CHAPTER ONE "IDOLATRY," HALLUCINOGENS, AND CULTURAL SURVIVAL
Books - Hallucinogens and Culture |
Drug Abuse
CHAPTER ONE: "IDOLATRY," HALLUCINOGENS, AND CULTURAL SURVIVAL
Almost as soon as Europeans set foot on American soil at the end of the fifteenth century, first in the Antilles and soon afterwards on the continent itself, they took note with varying degrees of fascination and revulsion of a strange indigenous custom they were later to recognize as an indispensable aspect of aboriginal religion and ritual in many parts of the New World: ecstatie,intoxication with different plants to which the native peoples ascribed supernatural power, and which the Spaniards, not surprisingly, associated with the Devil's untiring effort to impede the victory of Christianity over traditional Indian religion.

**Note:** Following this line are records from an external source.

/-- The link instructions: `LKB` stores the word above the stack, less `alpha`, in local zero; the others load a link of the
current module and push it, or the word or double word it points to (47_control_transfers.md R622, R630 to R633). Where no
transfer left a link above the stack, `LKB` stores whatever word lies there (R622); that this is the word the slot holds is the
model treatment of 10_state.md R61, where U7 would let any value appear (log entry 13). It is stated where no device acts
meanwhile (decision D9, log entry 7). -/
def Obligations.LinkInstructions : Prop :=
  ∀ (alpha : Byte) (s : State) (ptr : LongWord), s.devices = [] → s.mapCanonical = true →
    (s.sp.val < 14 → s.canWrite (s.lengthen s.lf) = true →
      exec (.lkb alpha) s = .next (s.stored (s.lengthen s.lf) (s.slot s.sp.val - zextByte alpha)))
    ∧ (s.canReadLink alpha → ptr = s.longAt (s.linkAddress alpha) →
      (s.sp.val < 13 → exec (.llkb alpha) s = .next ((s.loadedLink alpha).pushedLong ptr))
      ∧ (s.sp.val < 14 → s.canRead ptr = true →
        exec (.rkib alpha) s = .next (((s.loadedLink alpha).loaded ptr).pushed (s.wordAt ptr)))
      ∧ (s.sp.val < 13 → s.canReadAll [ptr, ptr + 1] →
        exec (.rkdib alpha) s = .next (((((s.loadedLink alpha).loaded ptr).pushed (s.wordAt ptr)).loaded
          (ptr + 1)).pushed (s.wordAt (ptr + 1)))))

/-- `AF` takes the first frame of the free list the popped index selects, or raises `FrameFault` with the index where the list
is empty; `FF` puts the popped frame back in front of the list its overhead word selects (47_control_transfers.md R598 to
R602). It is stated where no device acts meanwhile (decision D9, log entry 7). -/
def Obligations.FrameAllocation : Prop :=
  ∀ (s : State) (slot item : Word), s.devices = [] → s.mapCanonical = true → 1 ≤ s.sp.val →
    (slot = avEntry (s.top 0) → s.canWrite (s.lengthen slot) = true → item = s.wordAt (s.lengthen slot) →
      (item &&& 3 = 0 → s.canRead (s.lengthen item) = true →
        exec .af s = .next (((((s.dropped 1).loaded (s.lengthen slot)).loaded (s.lengthen item)).stored
          (s.lengthen slot) (s.wordAt (s.lengthen item))).pushed item))
      ∧ (item &&& 3 = 1 → exec .af s = deliver (frameFault (s.top 0)) ((s.dropped 1).loaded (s.lengthen slot))))
    ∧ (s.canFree (s.top 0) slot item →
      exec .ff s = .next (((((s.dropped 1).loaded (s.lengthen (s.top 0 - 4))).loaded (s.lengthen slot)).stored
        (s.lengthen (s.top 0)) item).stored (s.lengthen slot) (s.top 0)))

/-- `DSK` stores the stack with the two words above it, the stack pointer and the break byte in a state vector and leaves the
stack empty; `LSK` takes them back. Both complete wherever the words of the vector are accessible and the stack pointer in it
is one, and no other register changes (47_control_transfers.md R650 to R655). It is stated where no device acts meanwhile
(decision D9, log entry 7). -/
def Obligations.StateVectors : Prop :=
  ∀ (alpha : Byte) (s : State) (p : LongWord) (n : Nat), s.devices = [] → s.mapCanonical = true →
    p = s.lengthen (s.lf + zextByte alpha) →
    (n = min (s.sp.val + 2) 14 → (∀ k, k < 15 → s.canWrite (p + BitVec.ofNat 32 k) = true) →
      ∃ t, exec (.dsk alpha) s = .next t ∧ t.sp = 0 ∧ t.savedSP = 0 ∧ t.brk = 0 ∧ t.stack = s.stack ∧ s.sameContext t
        ∧ s.sameProcess { t with brk := s.brk, savedSP := s.savedSP }
        ∧ s.memoryAfter t (((List.range n).map fun k => (p + BitVec.ofNat 32 k, s.slot k))
          ++ [(p + 14, bytePair s.brk (BitVec.ofNat 8 s.sp.val))]))
    ∧ (∀ stkptr, stkptr = (rightByte (s.wordAt (p + 14))).toNat → stkptr < 15 → n = min (stkptr + 2) 14 →
      (∀ k, k < 15 → s.canRead (p + BitVec.ofNat 32 k) = true) →
      ∃ t, exec (.lsk alpha) s = .next t ∧ t.sp.val = stkptr ∧ t.savedSP.val = stkptr
        ∧ t.brk = leftByte (s.wordAt (p + 14)) ∧ s.sameContext t
        ∧ s.sameProcess { t with brk := s.brk, savedSP := s.savedSP } ∧ s.memoryAfter t []
        ∧ ∀ k, k < 14 → t.slot k = if k < n then s.wordAt (p + BitVec.ofNat 32 k) else s.slot k)

/-- What `DSK` saves, `LSK` with the same operand restores: the stack pointer, the break byte, every word of the stack and the
two above it (47_control_transfers.md R650 to R655). It is stated where no device acts meanwhile (decision D9, log entry 7). -/
def Obligations.SavedStackIsRestored : Prop :=
  ∀ (alpha : Byte) (s t : State), s.devices = [] → s.Inv → exec (.dsk alpha) s = .next t →
    (∀ k, k < 15 → s.canWrite (s.lengthen (s.lf + zextByte alpha) + BitVec.ofNat 32 k) = true) →
    ∃ u, exec (.lsk alpha) t = .next u ∧ u.sp = s.sp ∧ u.brk = s.brk ∧ ∀ k, k < min (s.sp.val + 2) 14 → u.slot k = s.slot k

/-- `BRK` with no break byte takes the breakpoint trap; with a break byte that the code bytes after `BRK` complete to an
instruction it fetches those bytes and runs that instruction's routine, and then clears the break byte; an abort of the routine
is delivered with the break byte as it was. The routine is the one that the instruction's own execution runs (30_encoding.md
R163, 47_control_transfers.md R660, 60_exceptions.md R772). The first two clauses are stated where no device acts meanwhile
(decision D9, log entry 7). -/
def Obligations.Breakpoint : Prop :=
  ∀ (s : State) (frame gf : Word) (cb : LongWord) (pc : Word), s.mapCanonical = true →
    (s.devices = [] → s.brk = 0 → s.trapReady (sdEntry 0) frame gf cb pc →
      ∃ t, exec .brk s = .next t ∧ s.trapped t frame gf cb pc [])
    ∧ (∀ (rest : List Byte) i, s.devices = [] → s.brk ≠ 0 → decode (s.brk :: rest) = .instr i [] →
      (List.range rest.length).map (fun k => s.codeByte (s.pc + BitVec.ofNat 16 k)) = rest →
      (∀ k, k < rest.length → s.canRead (s.codeWord ((s.pc + BitVec.ofNat 16 k) >>> 1)) = true) →
      (∀ t, dispatch i (s.fetched rest.length) = .ok () t → exec .brk s = .next { t with brk := 0 })
      ∧ (∀ a t, dispatch i (s.fetched rest.length) = .error a t → exec .brk s = deliver a t))
    ∧ ∀ i, i ≠ .brk → exec i s = run (dispatch i) s

/-- Taking a trap, the xfer trap among them: `PC` and `SP` are restored to the start of the instruction and `PC` saved in the
trapped frame, and the handler gets the trapped frame as its return link and the parameters in its first locals. A handler
whose table entry is a frame link runs at the `PC` its frame holds, with interrupts disabled once more; one whose entry is a
procedure descriptor gets a frame of its own, as in a call, and `WDC` stays (60_exceptions.md R761, R764 to R767, R790, R825,
47_control_transfers.md R610). It is stated where no device acts meanwhile (decision D9, log entry 7). -/
def Obligations.TrapEntersItsHandler : Prop :=
  ∀ (s : State) (a : Abort) (entry : Word) (parameters : List Word) (frame gf : Word) (cb : LongWord),
    s.devices = [] → s.mapCanonical = true →
    (a = .trapZero entry ∧ parameters = [] ∨ (∃ p, a = .trapOne entry p ∧ parameters = [p])
      ∨ (∃ p, a = .trapTwo entry p ∧ parameters = [lowHalf p, highHalf p])
      ∨ ∃ dst type, a = .xferTrap dst type ∧ entry = xferTrapEntry
        ∧ parameters = [lowHalf dst, highHalf dst, type.code]) →
    s.takesParameters frame parameters →
    (∀ pc, s.trapReady entry frame gf cb pc → ∃ t, deliver a s = .next t ∧ s.trapped t frame gf cb pc parameters)
    ∧ (∀ s1 link slot next, 8 ≤ s.savedPC.toNat → s.xts.getLsbD 0 = false →
      s.canReadAll [s.lengthen entry, s.lengthen entry + 1] → s.canWrite (s.lengthen (s.lf - 1)) = true →
      link = s.longAt (s.lengthen entry) → link.getLsbD 0 = true → gf = lowHalf link &&& 0xFFFE →
      s1 = s.stored (s.lengthen (s.lf - 1)) s.savedPC → s1.hasModule gf cb →
      s1.hasBody cb (highHalf link) slot frame next →
      ∃ t, deliver a s = .next t ∧ t.sp = s.savedSP ∧ t.wdc = s.wdc
        ∧ s.transferred t frame gf (highHalf link + 1) cb
          ([(s.lengthen (s.lf - 1), s.savedPC), (s.lengthen slot, next), (s.lengthen (frame - 2), gf),
              (s.lengthen (frame - 3), s.lf)]
            ++ (List.range parameters.length).map fun k =>
              (s.lengthen (frame + BitVec.ofNat 16 k), parameters.getD k 0)))

/-- The instructions that are listed and not defined, and the unassigned second bytes of the two prefixes, enter the
handler of `EscOpcodeTrap` through the entry of their second byte, which is its parameter (30_encoding.md R171, R174,
R176, 49_listed_only_instructions.md R740, 60_exceptions.md R763, R770). Two points are the MODEL's choice: that none of
them is implemented (decision D2, log entry 16), and the second bytes 0x25 to 0xA0 of the instructions, general knowledge
that R179 marks as not in the source (decision D1, log entry 15). It is stated where no device acts meanwhile (decision
D9, log entry 7). -/
def Obligations.UnimplementedEscapesTrap : Prop :=
  ∀ (code : Byte) (s : State) (frame gf : Word) (cb : LongWord) (pc : Word), s.devices = [] → s.mapCanonical = true →
    s.canWrite (s.lengthen frame) = true →
    ∀ p ∈ ([(.esc code, code), (.escl code, code), (.nilck, 0x25), (.version, 0x2F), (.fadd, 0x40), (.fsub, 0x41),
        (.fmul, 0x42), (.fdiv, 0x43), (.fcomp, 0x44), (.fix, 0x45), (.float, 0x46), (.fixi, 0x47), (.fixc, 0x48),
        (.fsticky, 0x49), (.frem, 0x4A), (.round, 0x4B), (.roundi, 0x4C), (.roundc, 0x4D), (.fsqrt, 0x4E), (.fsc, 0x4F),
        (.reclaimref, 0x60), (.altercount, 0x61), (.resetstkbits, 0x62), (.gcsetup, 0x63), (.a144, 0x64),
        (.enumeratereclaimable, 0x65), (.a146, 0x66), (.createref, 0x67), (.a150, 0x68), (.reftype, 0x69),
        (.canonicalreftype, 0x6A), (.allocquantized, 0x6B), (.allocheap, 0x6C), (.freeobject, 0x6D),
        (.freequantized, 0x6E), (.freeprefixed, 0x6F), (.input, 0x80), (.output, 0x81), (.loadramj, 0x82),
        (.bandblt, 0xA0)] : List (Instr × Byte)),
      s.trapReady (ettEntry p.2) frame gf cb pc →
      ∃ t, exec p.1 s = .next t ∧ s.trapped t frame gf cb pc [zextByte p.2]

In a sense they were right: the missionary clergy correctly perceived the sacred mushrooms, morning-glory seeds, peyote, snuffs, tobacco, and other "magical" (that is, consciousness-transforming) plants as obstacles to total conversion, since their continued use, in secret and under the constant threat of the most cruel punishment, from public flogging to burning alive at the stake, served to confirm and validate the traditional symbolic and religious world views of some of the aboriginal peoples and to consolidate resistance against their total destruction. And in fact, as ecclesiastical writers of later centuries were forced to admit, the great expenditure of missionary zeal, the preaching, and the punishment seemed in the end to have accomplished little more than to drive these practices underground, where they were even harder to combat. Or else the Indians had managed to work peyote, morning-glory seeds, and other sacred plants so subtly into Christian doctrine and ritual that they could lay claim to practicing proper respect for the Virgin Mary and the saints even while continuing to seek spiritual guidance with the aid of the divine inebriants of the pre-European past. The Spaniards, of course, saw this combination as clever deceit; which in a way it was—in defense of the integrity of the traditional culture; on the other hand, such synthesis of Christian with pre-Conquest belief and ritual was an expectable consequence of culture contact and acculturation.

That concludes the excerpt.